## What you will do
Up to and including the line that contains "unfold State.setPort", repeat each line of the data exactly, starting from the first.
⁂
-- ==== Sys2Proof/Laws/KeptPorts.lean ====
section
/-!
SUPPORT. What each operation of Machine/Ports.lean may change: one lemma per operation, its mask of parts and register blocks in `hm`.
-/
namespace Sys2Proof.Machine

theorem State.setPort_kept {m : Nat} {s0 : State} {a0} {a1} {a2} (hm : Sub 32 m) (h0 : Kept m s0 a0) : Kept m s0 (State.setPort a0 a1 a2) := by
  unfold State.setPort
  refine kept_eth (hm.bit rfl) ?_
  exact h0

theorem State.receive_kept {m : Nat} {s0 : State} {a0} {a1} {a2} {a3} {a4} (hm : Sub 70385924571176 m) (h0 : Kept m s0 a0) : Kept m s0 (State.receive a0 a1 a2 a3 a4) := by
  unfold State.receive
  extract_lets -merge -useContext +onlyGivenNames len1
  try clear_value len1
  refine kept_ite ?_ ?_
  · refine State.bump_kept (hm.sub rfl) (show _ / 1048576 % 32 = 2 by unfold Reg.ETH_PnRXLEN; omega) (hm.bit rfl) ?_
    exact h0
  · refine kept_ite ?_ ?_
    · exact h0
    · refine kept_ite ?_ ?_
      · refine State.bump_kept (hm.sub rfl) (show _ / 1048576 % 32 = 2 by unfold Reg.ETH_PnRXSMD; omega) (hm.bit rfl) ?_
        exact h0
      · refine kept_ite ?_ ?_
        · refine State.bump_kept (hm.sub rfl) (show _ / 1048576 % 32 = 2 by unfold Reg.ETH_PnRXFCS; omega) (hm.bit rfl) ?_
          exact h0
        · refine kept_ite ?_ ?_
          · refine State.bump_kept (hm.sub rfl) (show _ / 1048576 % 32 = 2 by unfold Reg.ETH_PnRXLEN; omega) (hm.bit rfl) ?_
            exact h0
          · refine kept_ite ?_ ?_
            · refine State.bump_kept (hm.sub rfl) (show _ / 1048576 % 32 = 2 by unfold Reg.ETH_PnRXPAUSE; omega) (hm.bit rfl) ?_
              exact h0
            · split
              · refine State.bump_kept (hm.sub rfl) (show _ / 1048576 % 32 = 2 by unfold Reg.ETH_PnRXFILT; omega) (hm.bit rfl) ?_
                exact h0
              · refine kept_ite ?_ ?_
                · refine State.bump_kept (hm.sub rfl) (show _ / 1048576 % 32 = 2 by unfold Reg.ETH_PnRXFILT; omega) (hm.bit rfl) ?_
                  exact h0
                · extract_lets -merge -useContext +onlyGivenNames p2
                  try clear_value p2
                  extract_lets -merge -useContext +onlyGivenNames high3
                  try clear_value high3
                  extract_lets -merge -useContext +onlyGivenNames room4
                  try clear_value room4
                  refine kept_ite ?_ ?_
                  · refine State.raise_kept (hm.sub rfl) (show _ / 1048576 % 32 = 2 by unfold E.ETH Reg.ETH_PnERRSTAT; simp only []; omega) (hm.bit rfl) ?_
                    refine State.bump_kept (hm.sub rfl) (ite_blk (show _ / 1048576 % 32 = 2 by unfold Reg.ETH_PnRXOVFH; omega) (show _ / 1048576 % 32 = 2 by unfold Reg.ETH_PnRXOVFN; omega)) (hm.bit rfl) ?_
                    exact h0
                  · extract_lets -merge -useContext +onlyGivenNames stamp5
                    try clear_value stamp5
                    refine State.bump_kept (hm.sub rfl) (show _ / 1048576 % 32 = 2 by unfold Reg.ETH_PnRXOK; omega) (hm.bit rfl) ?_
                    refine State.setPort_kept (hm.sub rfl) ?_
                    exact h0

theorem execFrameReceived_kept {m : Nat} {a0} {a1} {a2} {a3} {a4} {t : State} (hm : Sub 70385924571180 m) (h : execFrameReceived a0 a1 a2 a3 a4 = .next t) : Kept m a4 t := by
  rw [liveAt_next h]
  have h4 : ∀ n, Kept m a4 (a4.advanceNs n) := fun _ => State.advanceNs_kept (hm.sub rfl) kept_refl
  refine State.receive_kept (hm.sub rfl) ?_
  exact (h4 _)

theorem State.startTx_kept {m : Nat} {s0 : State} {a0} {a1} (hm : Sub 32 m) (h0 : Kept m s0 a0) : Kept m s0 (State.startTx a0 a1) := by
  unfold State.startTx
  extract_lets -merge -useContext +onlyGivenNames p1
  try clear_value p1
  refine kept_ite ?_ ?_
  · exact h0
  · split
    · exact h0
    · refine State.setPort_kept (hm.sub rfl) ?_
      exact h0

theorem State.send_kept {m : Nat} {s0 : State} {a0} {a1} {a2} {a3} (hm : Sub 17179869216 m) (h0 : Kept m s0 a0) : Kept m s0 (State.send a0 a1 a2 a3) := by
  unfold State.send
  extract_lets -merge -useContext +onlyGivenNames p1
  try clear_value p1
  split
  · refine kept_ite ?_ ?_
    · refine State.bump_kept (hm.sub rfl) (show _ / 1048576 % 32 = 2 by unfold Reg.ETH_PnTXDROPE; omega) (hm.bit rfl) ?_
      exact h0
    · refine State.startTx_kept (hm.sub rfl) ?_
      refine State.setPort_kept (hm.sub rfl) ?_
      exact h0
  · refine State.startTx_kept (hm.sub rfl) ?_
    refine State.setPort_kept (hm.sub rfl) ?_
    exact h0
  · refine State.startTx_kept (hm.sub rfl) ?_
    refine State.setPort_kept (hm.sub rfl) ?_
    exact h0

theorem State.expressReady_kept {m : Nat} {s0 : State} {a0} {a1} {a2} {a3} {a4} (hm : Sub 17179869216 m) (h0 : Kept m s0 a0) : Kept m s0 (State.expressReady a0 a1 a2 a3 a4) := by
  unfold State.expressReady
  split
  · extract_lets -merge -useContext +onlyGivenNames x1
    try clear_value x1
    extract_lets -merge -useContext +onlyGivenNames s12
    have k_s12 : Kept m s0 s12 := by
      unfold s12
      refine State.send_kept (hm.sub rfl) ?_
      exact h0
    clear_value s12
    extract_lets -merge -useContext +onlyGivenNames p13
    try clear_value p13
    refine kept_ite ?_ ?_
    · refine State.startTx_kept (hm.sub rfl) ?_
      refine State.bump_kept (hm.sub rfl) (show _ / 1048576 % 32 = 2 by unfold Reg.ETH_PnTXFRAG; omega) (hm.bit rfl) ?_
      refine State.setPort_kept (hm.sub rfl) ?_
      exact k_s12
    · refine State.setPort_kept (hm.sub rfl) ?_
      exact k_s12
  · refine State.send_kept (hm.sub rfl) ?_
    exact h0

theorem execExpressFrameReady_kept {m : Nat} {a0} {a1} {a2} {a3} {a4} {t : State} (hm : Sub 17179869216 m) (h : execExpressFrameReady a0 a1 a2 a3 a4 = .next t) : Kept m a4 t := by
  rw [live_next h]
  have h4 : Kept m a4 a4 := kept_refl
  refine State.expressReady_kept (hm.sub rfl) ?_
  exact h4

theorem State.transmitted_kept {m : Nat} {s0 : State} {a0} {a1} {a2} {a3} (hm : Sub 70385924571176 m) (h0 : Kept m s0 a0) : Kept m s0 (State.transmitted a0 a1 a2 a3) := by
  unfold State.transmitted
  extract_lets -merge -useContext +onlyGivenNames p1
  try clear_value p1
  split
  · exact h0
  · extract_lets -merge -useContext +onlyGivenNames stamp2
    try clear_value stamp2
    extract_lets -merge -useContext +onlyGivenNames out3
    try clear_value out3
    extract_lets -merge -useContext +onlyGivenNames s14
    have k_s14 : Kept m s0 s14 := by
      unfold s14
      refine State.bump_kept (hm.sub rfl) (show _ / 1048576 % 32 = 2 by unfold Reg.ETH_PnTXOK; omega) (hm.bit rfl) ?_
      refine State.setPort_kept (hm.sub rfl) ?_
      exact h0
    clear_value s14
    extract_lets -merge -useContext +onlyGivenNames s25
    try clear_value s25
    extract_lets -merge -useContext +onlyGivenNames s26
    have k_s26 : Kept m s0 s26 := by
      unfold s26
      split
      · refine kept_ite ?_ ?_
        · exact k_s14
        · refine kept_ite ?_ ?_
          · refine State.raise_kept (hm.sub rfl) (show _ / 1048576 % 32 = 2 by unfold E.ETH Reg.ETH_PnERRSTAT; simp only []; omega) (hm.bit rfl) ?_
            exact k_s14
          · extract_lets -merge -useContext +onlyGivenNames e7
            try clear_value e7
            extract_lets -merge -useContext +onlyGivenNames p18
            try clear_value p18
            refine State.setPort_kept (hm.sub rfl) ?_
            exact k_s14
      · exact k_s14
    clear_value s26
    refine State.startTx_kept (hm.sub rfl) ?_
    exact k_s26

theorem execFrameTransmitted_kept {m : Nat} {a0} {a1} {a2} {a3} {t : State} (hm : Sub 70385924571180 m) (h : execFrameTransmitted a0 a1 a2 a3 = .next t) : Kept m a3 t := by
  rw [liveAt_next h]
  have h3 : ∀ n, Kept m a3 (a3.advanceNs n) := fun _ => State.advanceNs_kept (hm.sub rfl) kept_refl
  refine State.transmitted_kept (hm.sub rfl) ?_
  exact (h3 _)

theorem State.readTxStamp_kept {m : Nat} {s0 : State} {a0} {a1} (hm : Sub 16777248 m) (h0 : Kept m s0 a0) : Kept m s0 (State.readTxStamp a0 a1) := by
  unfold State.readTxStamp
  extract_lets -merge -useContext +onlyGivenNames p1
  try clear_value p1
  refine State.answer_kept (hm.sub rfl) ?_
  refine State.setPort_kept (hm.sub rfl) ?_
  exact h0

theorem execTxStampRead_kept {m : Nat} {a0} {a1} {a2} {t : State} (hm : Sub 4573968388980776 m) (h : execTxStampRead a0 a1 a2 = .next t) : Kept m a2 t := by
  rw [live_next h]
  have h2 : Kept m a2 a2 := kept_refl
  refine State.readBy_kept (hm.sub rfl) ?_ ?_
  · exact h2
  · intro y1 k2
    refine State.readTxStamp_kept (hm.sub rfl) ?_
    exact k2

theorem State.setVerify_kept {m : Nat} {s0 : State} {a0} {a1} {a2} {a3} (hm : Sub 17179869216 m) (h0 : Kept m s0 a0) : Kept m s0 (State.setVerify a0 a1 a2 a3) := by
  unfold State.setVerify
  refine State.setVal_kept (hm.sub rfl) (show _ / 1048576 % 32 = 2 by unfold Reg.ETH_PnPREEMPTSTAT; omega) (hm.bit rfl) ?_
  refine State.setPort_kept (hm.sub rfl) ?_
  exact h0

theorem State.beginVerify_kept {m : Nat} {s0 : State} {a0} {a1} (hm : Sub 17179869216 m) (h0 : Kept m s0 a0) : Kept m s0 (State.beginVerify a0 a1) := by
  unfold State.beginVerify
  refine kept_ite ?_ ?_
  · exact h0
  · refine kept_ite ?_ ?_
    · refine State.setVerify_kept (hm.sub rfl) ?_
      exact h0
    · refine kept_ite ?_ ?_
      · refine State.setVerify_kept (hm.sub rfl) ?_
        exact h0
      · refine kept_ite ?_ ?_
        · refine State.setVerify_kept (hm.sub rfl) ?_
          exact h0
        · extract_lets -merge -useContext +onlyGivenNames s11
          have k_s11 : Kept m s0 s11 := by
            unfold s11
            refine State.setVerify_kept (hm.sub rfl) ?_
            exact h0
          clear_value s11
          refine State.setPort_kept (hm.sub rfl) ?_
          exact k_s11

theorem execLinkUp_kept {m : Nat} {a0} {a1} {a2} {a3} {t : State} (hm : Sub 70385924571180 m) (h : execLinkUp a0 a1 a2 a3 = .next t) : Kept m a3 t := by
  rw [liveAt_next h]
  have h3 : ∀ n, Kept m a3 (a3.advanceNs n) := fun _ => State.advanceNs_kept (hm.sub rfl) kept_refl
  extract_lets -merge -useContext +onlyGivenNames s11
  try clear_value s11
  extract_lets -merge -useContext +onlyGivenNames s12
  have k_s12 : Kept m a3 s12 := by
    unfold s12
    refine State.setVal_kept (hm.sub rfl) (show _ / 1048576 % 32 = 2 by unfold Reg.ETH_PnSTAT; omega) (hm.bit rfl) ?_
    refine State.setPort_kept (hm.sub rfl) ?_
    exact (h3 _)
  clear_value s12
  refine State.startTx_kept (hm.sub rfl) ?_
  refine State.beginVerify_kept (hm.sub rfl) ?_
  refine State.raise_kept (hm.sub rfl) (show _ / 1048576 % 32 = 2 by unfold E.ETH Reg.ETH_PnERRSTAT; simp only []; omega) (hm.bit rfl) ?_
  exact k_s12

theorem State.linkLost_kept {m : Nat} {s0 : State} {a0} {a1} {a2} (hm : Sub 71485436198952 m) (h0 : Kept m s0 a0) : Kept m s0 (State.linkLost a0 a1 a2) := by
  unfold State.linkLost
  extract_lets -merge -useContext +onlyGivenNames p1
  try clear_value p1
  extract_lets -merge -useContext +onlyGivenNames back2
  try clear_value back2
  extract_lets -merge -useContext +onlyGivenNames expr3
  try clear_value expr3
  extract_lets -merge -useContext +onlyGivenNames s14
  have k_s14 : Kept m s0 s14 := by
    unfold s14
    refine State.setPort_kept (hm.sub rfl) ?_
    exact h0
  clear_value s14
  extract_lets -merge -useContext +onlyGivenNames pubs5
  try clear_value pubs5
  extract_lets -merge -useContext +onlyGivenNames s26
  have k_s26 : Kept m s0 s26 := by
    unfold s26
    refine State.bump_kept (hm.sub rfl) (show _ / 1048576 % 32 = 2 by unfold Reg.ETH_PnLINKDN; omega) (hm.bit rfl) ?_
    refine State.bumpBy_kept (hm.sub rfl) (show _ / 1048576 % 32 = 2 by unfold Reg.ETH_PnTXDROPE; omega) (hm.bit rfl) ?_
    exact k_s14
  clear_value s26
  extract_lets -merge -useContext +onlyGivenNames s2a7
  have k_s2a7 : Kept m s0 s2a7 := by
    unfold s2a7
    refine kept_ite ?_ ?_
    · exact k_s26
    · refine State.raise_kept (hm.sub rfl) rfl (hm.bit rfl) ?_
      refine State.bumpBy_kept (hm.sub rfl) rfl (hm.bit rfl) ?_
      exact k_s26
  clear_value s2a7
  extract_lets -merge -useContext +onlyGivenNames s38
  have k_s38 : Kept m s0 s38 := by
    unfold s38
    refine State.raise_kept (hm.sub rfl) (show _ / 1048576 % 32 = 2 by unfold E.ETH Reg.ETH_PnERRSTAT; simp only []; omega) (hm.bit rfl) ?_
    refine State.setVal_kept (hm.sub rfl) (show _ / 1048576 % 32 = 2 by unfold Reg.ETH_PnSTAT; omega) (hm.bit rfl) ?_
    exact k_s2a7
  clear_value s38
  extract_lets -merge -useContext +onlyGivenNames s49
  have k_s49 : Kept m s0 s49 := by
    unfold s49
    refine kept_ite ?_ ?_
    · refine State.bump_kept (hm.sub rfl) (show _ / 1048576 % 32 = 2 by unfold Reg.ETH_PnRXLEN; omega) (hm.bit rfl) ?_
      exact k_s38
    · exact k_s38
  clear_value s49
  refine State.beginVerify_kept (hm.sub rfl) ?_
  exact k_s49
⁂
## Solution below
-- ==== Sys2Proof/Laws/KeptPorts.lean ====
section
/-!
SUPPORT. What each operation of Machine/Ports.lean may change: one lemma per operation, its mask of parts and register blocks in `hm`.
-/
namespace Sys2Proof.Machine

theorem State.setPort_kept {m : Nat} {s0 : State} {a0} {a1} {a2} (hm : Sub 32 m) (h0 : Kept m s0 a0) : Kept m s0 (State.setPort a0 a1 a2) := by
  unfold State.setPort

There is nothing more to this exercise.